Photo : Matthew McVickarThe developed and rich countries obviously are not immune to homelessness. Thus Japan, although the third world economy, cannot accommodate adequately all of its people.

Jean Lebeau, a Quebec deacon associated with the Foreign Mission Society, has worked for 30 years in a neighborhood of Tokyo, named Sanya, at the Sanyukai Center. This organization includes a free medical clinic, an office for private consultations with social workers, and a team that operates soup kitchens. It also shelters some twenty people.

According to Mr. Lebeau, "the term 'homeless' does not reflect the full reality of homelessness in the region" of the Japanese capital, a city of 13,222,760 inhabitants (as of January 2013), and metropolitan area counts... 38 million inhabitants! Five million more people than the Canadian population in 2011—33,476,688 million—compressed in a radius of 70 kilometers.

The majority of the Japanese homeless are former day laborers who have lost their job—for various reasons—some of which have gone bankrupt. "Many of them have made loans during the economic boom of the 70s and 80s," says Mr. Lebeau. "During the recession of the 90s, they became overnight unable to repay debts, nor even the interest.”
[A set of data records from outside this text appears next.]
/-- P3 builds the list in the staging bank and requests its publication (R463). While a swap is asked for, whose list its writes may not
change (R462), it waits with it
(Log 135). -/
def fltBuild (s : Dev) (n : Nat) : Dev :=
  if rdB s (canReg n 0x20) 1 then setCan s n { getCan s n with rebuild := true }
  else
  let l := fltList s n
  let nm := if canPar s n 8 = 1 then 2 else 0
  let pub := rdF s (canReg n 0x28) 16 16
  let ver := if pub = 0xFFFF then 1 else pub + 1
  let s := stWords s (fltBank s n true) (l.flatMap (fun p => [w32 p.1, w32 p.2]))
  let s := wrN s (canReg n 0x24) (l.length + nm * 2 ^ 30 + nm * 2 ^ 28 + b2n (nm = 2) * 2 ^ 27)
  fltRequest (wrF s (canReg n 0x20) 16 16 ver) n

/-! ## Reception (R464, R465, R472) -/

/-- A receive element's words (R464). -/
def rxWords (s : Dev) (n : Nat) (f : CanFrame) (fidx : Nat) (nm : Bool) (tsc : U32) : List U32 :=
  let len := if f.rtr then 0 else dlcLen f.dlc f.fdf
  let w0 := f.dlc % 16 * 2 ^ 28 + b2n f.fdf * 2 ^ 27 + b2n f.brs * 2 ^ 26 + b2n f.rtr * 2 ^ 25 + b2n f.xtd * 2 ^ 24 +
    fidx * 0x10000 + b2n nm * 0x8000 + b2n f.esi * 0x4000
  [w32 w0, w32 (f.id % 2 ^ 29), tsc, w32 (rdF s (canReg n 0x28) 16 16 * 0x10000)] ++
  bytesToWords ((List.range 64).map (fun i => if i < len then f.data.getD i 0 else 0))

/-- Size, base offset and register block of receive FIFO k. -/
def rxfSize (k : Nat) : Nat := if k = 0 then 64 else 128
def rxfOff (k : Nat) : Nat := if k = 0 then 0x1000 else 0x2400
def rxfReg (n k : Nat) : Nat := canReg n (0x30 + k * 0x10)
def rxfFill (s : Dev) (n k : Nat) : Nat := if k = 0 then (getCan s n).fill0 else (getCan s n).fill1
def setFill (s : Dev) (n k v : Nat) : Dev :=
  let c := getCan s n
  setCan s n (if k = 0 then { c with fill0 := v } else { c with fill1 := v })

/-- Store a frame in FIFO k, or count it lost to a full FIFO (R465). -/
def rxStore (s : Dev) (n k : Nat) (w : List U32) : Dev :=
  let a := rxfReg n k
  let fill := rxfFill s n k
  let z := rxfSize k
  if fill ≥ z then
    let s := if k = 1 then setCan s n { getCan s n with lostTot := (getCan s n).lostTot + 1 } else s
    let s := canIr (bumpReg s (a + 8) 1) n (2 + 2 * k)
    raise s 3 Ev.CAN_RX_LOST (n + k * 0x100 + rdN s (a + 8) % 2 ^ 32 * 2 ^ 32) (n * 2 + k)
  else
    let put := rdF s a 24 7
    let s := stWords s (canRam n + rxfOff k + put * 80) w
    let s := setFill s n k (fill + 1)
    let s := wrN s a (ringStatus ((put + 1) % z) (rdF s a 16 7) (fill + 1) (fill + 1 = z))
    let s := wrN s (canReg n 0x88) (rdN s (canReg n 0x88) + 1)
    countBytes (countEv (canIr s n (1 + 2 * k)) (0x70 + n) 2 1) (0x70 + n) (frameData (fld (w.getD 0 0) 28 4) (bitOf (w.getD 0 0) 27) (bitOf (w.getD 0 0) 25))

/-- Release m elements of FIFO k from GET on; an episode of lost frames ends when there is room (R465). -/
def rxRelease (s : Dev) (n k m : Nat) : Dev :=
  if m = 0 then s
  else
  let a := rxfReg n k
  let z := rxfSize k
  let fill := rxfFill s n k - m
  let s := setFill s n k fill
  let s := wrN s a (ringStatus (rdF s a 24 7) ((rdF s a 16 7 + m) % z) fill false)
  clearCond s 3 Ev.CAN_RX_LOST (n * 2 + k) 0x7F

/-- The lowest receive object that takes a frame (R472). -/
def objTake (s : Dev) (n : Nat) (f : CanFrame) : Option Nat :=
  if f.rtr && !f.fdf then none
  else (List.range 64).find? (fun i =>
    let w0 := ld32 s (objAddr n i)
    decide (w0 / 2 ^ 22 % 4 = 1) && w0 / 2 ^ 24 % 2 == b2n f.xtd &&
    ((w32 f.id ^^^ w32 (ld32 s (objAddr n i + 4) % 2 ^ 29)) &&& w32 (ld32 s (objAddr n i + 8) % 2 ^ 29)) == 0)

/-- Store a frame in object i: DLC, FDF, BRS, TSC and data; FILLED, and OVERWRITE where FILLED stood (R472). -/
def objStore (s : Dev) (n i : Nat) (f : CanFrame) (tsc : U32) : Dev :=
  let a := objAddr n i
  let keep := ld32 s a % 2 ^ 26 
  let s := st32 s a (f.dlc % 16 * 2 ^ 28 + b2n f.fdf * 2 ^ 27 + b2n f.brs * 2 ^ 26 + keep)
  let s := st32 s (a + 12) tsc.toNat
  let len := dlcLen f.dlc f.fdf
  let s := stBytes s (a + 16) ((List.range 64).map (fun j => if j < len then f.data.getD j 0 else 0))
  let r := canReg n (0x98 + i / 32 * 4)
  let s := if rdB s r (i % 32) then wrB s (canReg n (0xA0 + i / 32 * 4)) (i % 32) true else s
  let s := wrN (wrB s r (i % 32) true) (canReg n 0x88) (rdN s (canReg n 0x88) + 1)
  countBytes (countEv (canIr s n 0) (0x70 + n) 2 1) (0x70 + n) (frameData f.dlc f.fdf f.rtr)

/-! ## Confinement (R474, R475) -/

/-- CAN_STATUS for the controller's counters and state: TEC reads 255 while bus-off (R474). `act` is the ACT field. -/
def canStat (s : Dev) (n act : Nat) : Dev :=
  let c := getCan s n
  let est := if c.busoff then 2 else if c.tec ≥ 128 ∨ c.rec_ ≥ 128 then 1 else 0
  let a := canReg n 4
  let keep := rdN s a / 64 % 16 * 64
  wrN s a (keep + b2n (decide (c.rec_ ≥ 128)) * 32 + act * 2 ^ 10 + est * 2 ^ 14 + min c.rec_ 255 * 2 ^ 16 +
    (if c.busoff then 255 else min c.tec 255) * 2 ^ 24)

/-- The ACT field the controller's state gives (R482). -/
def canAct (s : Dev) (n : Nat) : Nat :=
  let c := getCan s n
  if c.recov then 4 else if c.integ then 3 else if c.attempt.isSome then 2 else if c.rx then 1 else 0
def canSync (s : Dev) (n : Nat) : Dev := canStat s n (canAct s n)

/-- Times of the last 60 s. -/
def lastMinute (s : Dev) (l : List Nat) : List Nat := l.filter (fun t => decide (s.uptimeMs < t + 60000))

/-- A bus-off recovery sequence begins, where no more than 3 begin within 60 s (R475); else it waits. -/
def recoveryTry (s : Dev) (n : Nat) : Dev :=
  let c := getCan s n
  let rs := lastMinute s c.recAt
  if !c.busoff || c.recov then s
  else if rs.length < 3 then
    canSync (setCan s n { c with recov := true, recWait := false, recAt := rs ++ [s.uptimeMs] }) n
  else setCan s n { c with recWait := true, recAt := rs }

/-- New counter values: WARN at 96, error passive at 128, bus-off above 255 (R474). -/
def setErr (s : Dev) (n tec rec_ : Nat) : Dev :=
  let c := getCan s n
  let warn := (decide (c.tec < 96) && decide (tec ≥ 96)) || (decide (c.rec_ < 96) && decide (rec_ ≥ 96))
  let wasP := decide (c.tec ≥ 128 ∨ c.rec_ ≥ 128)
  let isP := decide (tec ≥ 128 ∨ rec_ ≥ 128)
  let off := decide (tec > 255)
  let s := setCan s n { c with tec := tec, rec_ := rec_ }
  let s := if warn then canIr s n 10 else s
  let s := if isP && !wasP then raise (canIr s n 11) 3 Ev.CAN_PASSIVE (n + min tec 255 * 0x100 + min rec_ 255 * 0x10000) n else s
  let s := if !isP then clearCond s 3 Ev.CAN_PASSIVE n 0x7F else s
  if off && !c.busoff then
    let offs := lastMinute s c.offAt ++ [s.uptimeMs]
    let s := setCan s n { getCan s n with busoff := true, offAt := offs, attempt := none }
    let s := raise (canIr s n 12) 3 Ev.CAN_BUSOFF (n + min offs.length 255 * 0x100) n
    let s := canSync s n
    if canSupervised s n then s else recoveryTry s n
  else canSync s n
This is why "the unemployed flee to Tokyo under a false name, and are unable to find work because of their age or lack of qualifications." So they end up in the street. Jean Lebeau also indicates that the country has been slow to respond, "because Japan has no history of social services and social welfare" provided by the government. Previously, it was the family or the company that took care of people in need.

Under mass media pressure, the government began to act, with some errors and failures at the beginning," continues the deacon. "At the same time, thousands of blue plastic tents began appearing in parks or on riverbanks."

Today, Mr. Lebeau believes homelessness has declined by 70%, "because of the country's services, such as the new welfare services and also the services provided by civil society organizations."

Finally, what is the social judgment on these people? "The Japanese’s judgment on this depends on their personal status. Some who work hard see them as lazy or drunkards. Others have more sympathy for this problem, but with a rather superficial point of view," he says.


Interesting Links

Article on Japan in the French newspaper Le Monde in 2005 (in French)

Deacon Jean Lebeau receives in 2010 an award for his lifelong work:

Homeless families… in Florida,
(a story from the CBC’s program
60 minutes)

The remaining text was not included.